||[Feb. 12th, 2007|10:15 pm]
|||||Metallica - Wasting My Hate||]|
Wow, this place is quiet. Let's liven things up a bit!
So today I was sitting in my car on a garage forecourt and some teenage boys passed by, tossing a ball of tinfoil between them. One of them did a kind of a skip and a jump move, and in doing so put his hand on my bonnet to get more lift. I was a little annoyed, but there was no damage to the car, so, no big deal, not worth making a fuss over.
But if I were freetarded...
So, I was chilling at the gas station in my brand new Renault Laguna with a custom paint job of pearlescent blue, and a bunch of awesome “street theme” vinyls on the side, getting lots and lots of drooling looks from all the other drivers (sorry boys, this former Baywatch babe is taken!). When all of a sudden, this nasty screeching yard ape runs up, and slams his hand down on MY car! Immediately the paint peeled off due to his revolting childsweat, RUINING my expensive paint job!
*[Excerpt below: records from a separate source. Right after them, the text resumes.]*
-- ==== Sys2Proof/Laws/Resampler.lean ====
section
/-! SUPPORT. Where k whole samples take a read position, in each of its three ways of moving (R274, R276). -/

namespace Sys2Proof.Machine

open Sys2Proof.Safety

/-! ## The three ways of moving (R274) -/

theorem Pos.neighbour_linear {d : Desc} {p : Pos} (h : p.loopen = false ∨ d.lmode = .off) :
    p.neighbour d = nextLinear d p.srci.toNat p.dir := by
  unfold Pos.neighbour nextPos
  rcases h with h | h
  · simp [h]
  · rw [h]
    cases p.loopen <;> rfl

theorem Pos.neighbour_loop {d : Desc} {p : Pos} (hp : p.loopen = true) (h : d.lmode = .forward ∨ d.lmode = .release) :
    p.neighbour d = nextLoop d p.srci.toNat p.dir := by
  unfold Pos.neighbour nextPos
  rcases h with h | h <;> rw [hp, h]

theorem Pos.neighbour_pingpong {d : Desc} {p : Pos} (hp : p.loopen = true) (h : d.lmode = .pingpong) :
    p.neighbour d = nextPingpong d p.srci.toNat p.dir := by
  unfold Pos.neighbour nextPos
  rw [hp, h]

/-- Whole samples leave the fraction and the loop flag alone (R276). -/
theorem stepWhole_frac (d : Desc) (k : Nat) (p : Pos) :
    (stepWhole d k p).frac = p.frac ∧ (stepWhole d k p).loopen = p.loopen := by
  induction k generalizing p with
  | zero => exact ⟨rfl, rfl⟩
  | succ k ih =>
    unfold stepWhole
    split
    · exact ⟨rfl, rfl⟩
    · exact ih _

/-! ## k whole samples -/

/-- With no loop in force: onward to the last sample and no further (R280). -/
theorem stepWhole_linear {d : Desc} (hl : 1 ≤ d.len.toNat) (k : Nat) {p : Pos} (h : p.loopen = false ∨ d.lmode = .off)
    (he : p.ended = false) (hi : p.srci.toNat < d.len.toNat) :
    (stepWhole d k p).dir = p.dir ∧ (stepWhole d k p).srci.toNat = min (p.srci.toNat + k) (d.len.toNat - 1) ∧
    ((stepWhole d k p).ended = true ↔ d.len.toNat ≤ p.srci.toNat + k) := by
  induction k generalizing p with
  | zero => simp [stepWhole, he]; omega
  | succ k ih =>
    unfold stepWhole
    rw [Pos.neighbour_linear h]
    unfold nextLinear
    split
    · simp; omega
    · have hlen := d.len.isLt
      have e : (BitVec.ofNat 32 (p.srci.toNat + 1)).toNat = p.srci.toNat + 1 := by simp; omega
      obtain ⟨a, g, f⟩ := ih (p := { p with srci := BitVec.ofNat 32 (p.srci.toNat + 1), dir := p.dir }) h he
        (by simp only [e]; omega)
      simp only [e] at g f
      simp only [Bool.false_eq_true, if_false]
      refine ⟨a, ?_, ?_⟩
      · rw [g]; congr 1; omega
      · rw [f]; omega

/-- In a loop: onward to its end, then round it (R274). -/
theorem stepWhole_loop {d : Desc} (h0 : 1 ≤ d.llen.toNat) (h1 : d.lstart.toNat + d.llen.toNat ≤ d.len.toNat) (k : Nat)
    {p : Pos} (hp : p.loopen = true) (h : d.lmode = .forward ∨ d.lmode = .release) (he : p.ended = false)
    (hi : p.srci.toNat < d.lstart.toNat + d.llen.toNat) :
    (stepWhole d k p).dir = p.dir ∧ (stepWhole d k p).ended = false ∧
    (stepWhole d k p).srci.toNat =
      if p.srci.toNat + k < d.lstart.toNat + d.llen.toNat then p.srci.toNat + k
      else d.lstart.toNat + (p.srci.toNat + k - d.lstart.toNat) % d.llen.toNat := by
  induction k generalizing p with
  | zero => simp [stepWhole, he]; omega
  | succ k ih =>
    unfold stepWhole
    rw [Pos.neighbour_loop hp h]
    unfold nextLoop Desc.loopEnd
    simp only [Bool.false_eq_true, if_false]
    have hlen := d.len.isLt
    split
    · rename_i hc
      have e : (BitVec.ofNat 32 (p.srci.toNat + 1 - d.llen.toNat)).toNat = d.lstart.toNat := by simp; omega
      obtain ⟨a, c, f⟩ := ih (p := { p with srci := BitVec.ofNat 32 (p.srci.toNat + 1 - d.llen.toNat), dir := p.dir }) hp he
        (by simp only [e]; omega)
      simp only [e] at f
      refine ⟨a, c, ?_⟩
      rw [f, if_neg (by omega : ¬ p.srci.toNat + (k + 1) < _),
        show p.srci.toNat + (k + 1) - d.lstart.toNat = k + d.llen.toNat by omega, Nat.add_mod_right]
      split
      · rw [Nat.mod_eq_of_lt (by omega)]
      · congr 2; omega
    · have e : (BitVec.ofNat 32 (p.srci.toNat + 1)).toNat = p.srci.toNat + 1 := by simp; omega
      obtain ⟨a, c, f⟩ := ih (p := { p with srci := BitVec.ofNat 32 (p.srci.toNat + 1), dir := p.dir }) hp he
        (by simp only [e]; omega)
      simp only [e] at f
      refine ⟨a, c, ?_⟩
      rw [f, show p.srci.toNat + 1 + k = p.srci.toNat + (k + 1) by omega]

/-! ## To and fro -/

/-- A ping-pong position by its phase u: before the loop the phase is the index; from the loop's start on the position goes
up through the loop and down again, 2·`LLEN` phases a round, each end read twice (R274). -/
def PhaseAt (d : Desc) (u i : Nat) (dir : Dir) : Prop :=
  (u < d.lstart.toNat → i = u ∧ dir = .up) ∧
  (d.lstart.toNat ≤ u → (u - d.lstart.toNat) % (2 * d.llen.toNat) < d.llen.toNat →
    i = d.lstart.toNat + (u - d.lstart.toNat) % (2 * d.llen.toNat) ∧ dir = .up) ∧
  (d.lstart.toNat ≤ u → d.llen.toNat ≤ (u - d.lstart.toNat) % (2 * d.llen.toNat) →
    i = d.lstart.toNat + (2 * d.llen.toNat - 1 - (u - d.lstart.toNat) % (2 * d.llen.toNat)) ∧ dir = .down)

/-- The remainder of a successor. -/
theorem succ_mod {a n : Nat} (h : 0 < n) : (a + 1) % n = if a % n + 1 = n then 0 else a % n + 1 := by
  have := Nat.mod_lt a h
  rw [Nat.add_mod]
  split
  · rename_i h'
    by_cases h1 : n = 1
    · subst h1; omega
    · rw [Nat.mod_eq_of_lt (by omega : 1 < n), h', Nat.mod_self]
  · rw [Nat.mod_eq_of_lt (by omega : 1 < n), Nat.mod_eq_of_lt (by omega)]

/-- One ping-pong step is one phase on, and stays in the view. -/
theorem PhaseAt.next {d : Desc} {u i : Nat} {dir : Dir} (h0 : 1 ≤ d.llen.toNat)
    (h1 : d.lstart.toNat + d.llen.toNat ≤ d.len.toNat) (h : PhaseAt d u i dir) :
    (nextPingpong d i dir).ended = false ∧ (nextPingpong d i dir).idx < 2 ^ 32 ∧
    PhaseAt d (u + 1) (nextPingpong d i dir).idx (nextPingpong d i dir).dir := by
  obtain ⟨a, b, c⟩ := h
  have hlen := d.len.isLt
  have hm := Nat.mod_lt (u - d.lstart.toNat) (by omega : 0 < 2 * d.llen.toNat)
  unfold PhaseAt
  by_cases hu : u + 1 ≤ d.lstart.toNat
  · obtain ⟨rfl, rfl⟩ := a (by omega)
    have h0' : i + 1 - d.lstart.toNat = 0 := by omega
    unfold nextPingpong Desc.loopEnd
    rw [h0', Nat.zero_mod, if_neg (by omega)]
    exact ⟨rfl, by simp only; omega, fun _ => ⟨rfl, rfl⟩, fun _ _ => ⟨by simp only; omega, rfl⟩, fun _ _ => by omega⟩
  · rw [show u + 1 - d.lstart.toNat = u - d.lstart.toNat + 1 by omega, succ_mod (by omega)]
    by_cases hlt : (u - d.lstart.toNat) % (2 * d.llen.toNat) < d.llen.toNat
    · obtain ⟨e, rfl⟩ := b (by omega) hlt
      unfold nextPingpong Desc.loopEnd
      simp only
      rw [if_neg (by omega : ¬ (u - d.lstart.toNat) % (2 * d.llen.toNat) + 1 = _)]
      split
      · exact ⟨rfl, by simp only; omega, fun _ => by omega, fun _ _ => by omega, fun _ _ => ⟨by simp only; omega, rfl⟩⟩
      · exact ⟨rfl, by simp only; omega, fun _ => by omega, fun _ _ => ⟨by simp only; omega, rfl⟩, fun _ _ => by omega⟩
    · obtain ⟨e, rfl⟩ := c (by omega) (by omega)
      unfold nextPingpong
      simp only
      by_cases hz : (u - d.lstart.toNat) % (2 * d.llen.toNat) + 1 = 2 * d.llen.toNat
      · rw [if_pos hz, if_pos (by omega)]
        exact ⟨rfl, by simp only; omega, fun _ => by omega, fun _ _ => ⟨by simp only; omega, rfl⟩, fun _ _ => by omega⟩
      · rw [if_neg hz, if_neg (by omega)]
        exact ⟨rfl, by simp only; omega, fun _ => by omega, fun _ _ => by omega, fun _ _ => ⟨by simp only; omega, rfl⟩⟩

/-- To and fro: k whole samples are k phases on (R274). -/
theorem stepWhole_pingpong {d : Desc} (h0 : 1 ≤ d.llen.toNat) (h1 : d.lstart.toNat + d.llen.toNat ≤ d.len.toNat)
    (hm : d.lmode = .pingpong) (k : Nat) {u : Nat} {p : Pos} (hp : p.loopen = true) (he : p.ended = false)
    (h : PhaseAt d u p.srci.toNat p.dir) :
    (stepWhole d k p).ended = false ∧ PhaseAt d (u + k) (stepWhole d k p).srci.toNat (stepWhole d k p).dir := by
  induction k generalizing u p with
  | zero => exact ⟨he, h⟩
  | succ k ih =>
    unfold stepWhole
    rw [Pos.neighbour_pingpong hp hm]
    obtain ⟨k1, k2, k3⟩ := h.next h0 h1
    have e : (BitVec.ofNat 32 (nextPingpong d p.srci.toNat p.dir).idx).toNat = (nextPingpong d p.srci.toNat p.dir).idx := by
      rw [BitVec.toNat_ofNat, Nat.mod_eq_of_lt k2]
    rw [k1, show u + (k + 1) = u + 1 + k by omega]
    exact ih (p := { p with
      srci := BitVec.ofNat 32 (nextPingpong d p.srci.toNat p.dir).idx
      dir := (nextPingpong d p.srci.toNat p.dir).dir }) hp he (by simp only [e]; exact k3)

end Sys2Proof.Machine
end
Needless to say, I revved my engine and drove straight at the juvenile delinquent, knocking him onto my hood. He hadn’t even the good manners to slide under the wheels – instead he rolled up my windshield, onto my roof, down the rear window and onto the ground behind me. Huge flakes of paint fell off wherever he touched and my vinyls all dissolved. So now I was pissed. I jumped out of the car, pulled out my gun and marched up to him, yelling, “Say your prayers, you little punk! Get on your knees! Execution style!” This caused the failed abortion to shit his pants, which pissed me off even more, so I pistol-whipped him into unconsciousness to teach him a lesson. Christ, why do breeders let their crotchfruit go outside if they’re not potty-trained? Fucking attachment parents. I hate them. Anyway. Now everyone at the gas station is applauding wildly and I’m taking a bow, when suddenly the moother thunders up and starts lowing all over the place. I shoot the bitch out of goddamn principle. Then the duhd makes the scene and starts thanking me for disciplining his bratty semen stain and offing his horrible wife. I blow his balls off to make sure he doesn’t reproduce ever again. Now everyone’s cheering and chanting my name, and five guys offered to pay to have my paint job and vinyl set-up redone. So my ride got pimped and it was all for free! Take that, breeders!
Then I drove home and had amazing sex with my DH Liam and our life partners, Rupert and Theodore. I’m talking amaaaazing sex. Massive sex. Hot, wonderful, fantastic sex. The kind of sex poor dumb breeders certainly AREN’T having. And we didn’t even have to use condoms because hubby is a doctor and he sterilised us all for free. The end.